Aunque condenadas al silencio y la invisibilidad, las mujeres ya se habían medido críticamente con la fe. Pienso en sor Juana Inés de la Cruz, que eligió ser religiosa entre las “jerónimas” emulando a las damas del Aventino, alumnas y colaboradoras de san Jerónimo. Su forma audaz de tomar la palabra supuso para ella, la obligación de guardar silencio. La única salida, bajo su propia cuenta y riesgo, era el discurso profético y la experiencia mística que, en cualquier caso, debían estar sometidas al escrutinio clerical masculino. Aunque algunas se liberaron de este control como Hildegarda de Bingen, Catalina de Siena, Brígida de Suecia, Domenica da Paradiso, Teresa de Ávila, María Maddalena de’ Pazzi… Otras pagaron con su vida, recordemos a Marguerite Porete.

A pesar de esto, las mujeres desarrollaron una teología femenina que floreció en contextos monásticos. En la transición a la era moderna reclamaron el acceso a las Escrituras, leídas por algunas en lengua original. En este camino de adquisición culta de la fe se inscribe la historia de Elisabetta Cornaro Piscopio, la primera mujer que pidió cursar estudios superiores de Teología. Petición que fue negada con una frase del apóstol Pablo: Que las mujeres callen en la Iglesia. Sin embargo, sí que le tuvieron que conceder los estudios de Filosofía. Su familia era demasiado importante para negarle radicalmente esta posibilidad.

Fueron necesarios más de dos siglos para que las mujeres obtuvieran sus títulos en distintas disciplinas, entre las últimas, Medicina y Teología. Yo fui de las primeras en Italia que pudo asistir a la facultad.
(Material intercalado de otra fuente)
-- ==== Sys2Proof/Machine/RegMap.lean ====
section
/-! DEFINITION. The register map: every register of the BAR0 tables, its offset, its fields, their access
types and reset values, transcribed from the register tables of the spec (Tables 1.7, 1.8, 2.7, 3.10, 4.9,
5.14, 6.7, 6.8, 7.8, 7.9, 8.11, 8.12, 9.11-9.13, 10.7-10.9, 11.12, 11.13, 12.10, 12.11, 13.10, 14.10).
A register is named by a key: its BAR0 offset, or, for a register that exists once per queue or once per
function behind one offset (R248, R249, R274), a bank key at or above 2^32. -/

namespace Sys2Proof.Machine

/-- The access types of Table 0.4. -/
inductive Access where
  | ro | rw | w1c | wo | rc
  deriving DecidableEq, Repr

/-- A place in a register: its low bit and its width. -/
structure Fld where
  lo : Nat
  w : Nat
  deriving DecidableEq, Repr

/-- A field of a register table: its place, access type, reset value (zero where the table says fused,
strap, random or Playbill), whether the Playbill sets it, and the ranges of values a write may set (none:
any value). -/
structure FieldDef where
  fld : Fld
  access : Access
  reset : Nat
  playbill : Bool
  ranges : List (Nat × Nat)
  deriving DecidableEq, Repr

/-- A register of the map: the key of its first copy, the stride and number of copies along each index, its
size in bytes and its fields other than the reserved ones. -/
structure RegDef where
  base : Nat
  dims : List (Nat × Nat)
  bytes : Nat
  fields : List FieldDef
  deriving DecidableEq, Repr
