-- ==== Sys2Proof/Machine/State.lean ====
section
/-! DEFINITION. The state of the module as plain data: the register file, the memories of every level, the
cores, the queues, the engines of the Midways, the fabric ports, the Safety Net's and the start-up's own
state, and the queue of waiting commands. Sparse memories are lists of (key, value) in one canonical form
(Machine/Sparse.lean). -/

namespace Sys2Proof.Machine

/-- Why a command can stop the machine. -/
inductive Fault where
  /-- Raised by the commands that name a core, port, queue, function, act, stack or other unit by number,
  when the number lies outside the spec's numbering (R18, R20, R219, R223): no such unit exists. Safe: no
  hardware could receive the command. -/
  | noSuchUnit
  deriving DecidableEq, Repr

/-- Why a command is refused. No meaning of this model answers with it. -/
inductive Refusal where
  /-- Raised by exec for a command that has no meaning yet, with its mnemonic. Safe: nothing is claimed. -/
  | notModelled (mnemonic : String)
  deriving DecidableEq, Repr

/-- What the part's fuses, straps and manufacture fix (R1, R3, R19; BOOT.FUSE, MGT.SERIAL). Bit n of a map
stands for physical core n. `chainRoots` is the hash of the Oxvas key of R370. -/
structure Fuses where
  grade : Nat
  stepping : Nat
  enabled : BitVec 208
  spares : BitVec 208
  serial : Word64
  addrStraps : BitVec 3
  keyValid : BitVec 4
  keyRevoked : BitVec 4
  keyHash : List Bytes
  oxvasHash : Bytes
  deriving DecidableEq, Repr

/-- An exact dyadic number `m × 2^e`, the value of a code, a scale or a binary32. -/
structure Dy where
  m : Int
  e : Int
  deriving DecidableEq, Repr

/-- One operand element as an array port sees it (R81 to R83): its code value, or the OX16 code in the side list of an
escaped element (R50), or NaN. -/
inductive Opd where
  | val (v : Dy)
  | esc (code : Nat)
  | nan
  deriving DecidableEq, Repr

/-- An operand element with its group's OXS scale code and whether the group is poisoned (R49, R51). A plain
element carries the scale 0xA0, which is 1.0 (R76). -/
structure El where
  scale : Nat
  poison : Bool
  x : Opd
  deriving DecidableEq, Repr

/-- A tensor view (Table 5.7). -/
structure View where
  elem : Nat
  scale : Nat
  elemPitch : Nat
  side : Nat
  scalePitch : Nat
  sidePitch : Nat
  fmt : Nat
  packed : Bool
  deriving DecidableEq, Repr

/-- One dimension of a generator block (R153). -/
structure GenDim where
  i : Nat
  k : Nat
  s : Nat
  l : Nat
  plo : Nat
  phi : Nat
  deriving DecidableEq, Repr

/-- A generator block (R126, R153). -/
structure GenBlock where
  d : GenDim
  h : GenDim
  w : GenDim
  c : Nat
  c32 : Bool
  transpose : Bool
  oneTap : Bool
  tap : Nat
  dims : Nat
  wgtPort : Bool
  deriving DecidableEq, Repr

/-- Where a product stands in its pass (R77 to R79). -/
inductive PPhase where
  | queued | loading | streaming | draining
  deriving DecidableEq, Repr

/-- A product from its issue until its last write (R139, R151, R152), with the weights its load entered. -/
structure Product where
  idx : Nat
  ctx : Nat
  act : Nat
  off : Nat
  tag : Word32
  arrays : BitVec 4
  mode : Nat
  mirAct : Bool
  mirWgt : Bool
  gen : Option GenBlock
  acd : Option Nat
  aview : View
  wview : View
  rows : Nat
  kp : Nat
  row0 : Nat
  k0 : Nat
  wrow : Nat
  wstep : Nat
  dest : Nat
  dstep : Int
  pitch : Nat
  phase : PPhase
  row : Nat
  weights : List (List (List El))
  deriving DecidableEq, Repr

/-- The weight tile that an engine's arrays hold since its last load: the product that loaded it (R78, R90). -/
abbrev LoadedTile := Product

/-- An expander port (R96, R97): the byte offset of the next block header from the operand's base, the
expanded elements that wait, the element index of the first of them, the tables in the cache, the table
being fetched, and whether its operand has ended. -/
structure Xp where
  pos : Nat
  first : Nat
  elems : List El
  cache : List (Nat × Nat)
  fetching : Option (Nat × Nat)
  ended : Bool
  deriving DecidableEq, Repr

/-- One level of the loop stack (R144): latched count, iteration index, the word positions of the body's
first and last bundles. -/
structure LoopLvl where
  count : Nat
  index : Nat
  first : Nat
  last : Nat
  deriving DecidableEq, Repr

/-- What the CTRL slot asks of the bundle's retirement (R142, R144, R145). -/
inductive CtlEffect where
  | seq
  | jump (word : Nat)
  | enter (count first last : Nat)
  | leave
  deriving DecidableEq, Repr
Era octubre de 1968. Dos años después, Maria Luisa Rigato fue admitida como auditora en el Pontificio Instituto Bíblico, siendo Carlo M. Martini su rector. Al año siguiente se matricularon algunas más y, en poco más de dos años, ya había mujeres en todas las universidades eclesiásticas romanas.

‘Virgo sapientissima’

Esto ya había pasado antes en otros sitios. Entre las primeras en lograr el título están la estadounidense Mary Daly y la alemana Elisabeth Moltmann Wendel. Esta última contaba que la universidad no sabía cómo escribir su título en el diploma y eligieron la fórmula ‘virgo sapientissima’. Al mismo tiempo, las mujeres accedieron a cátedras y llevaron a cabo investigaciones fundamentales de carácter histórico, patrístico y bíblico. El censor de tesis llegó a culpar a la alemana Elisabeth Gössmann de un defecto generacional y es que nació demasiado pronto y en su tierra natal nunca hubiera logrado acceder a una cátedra.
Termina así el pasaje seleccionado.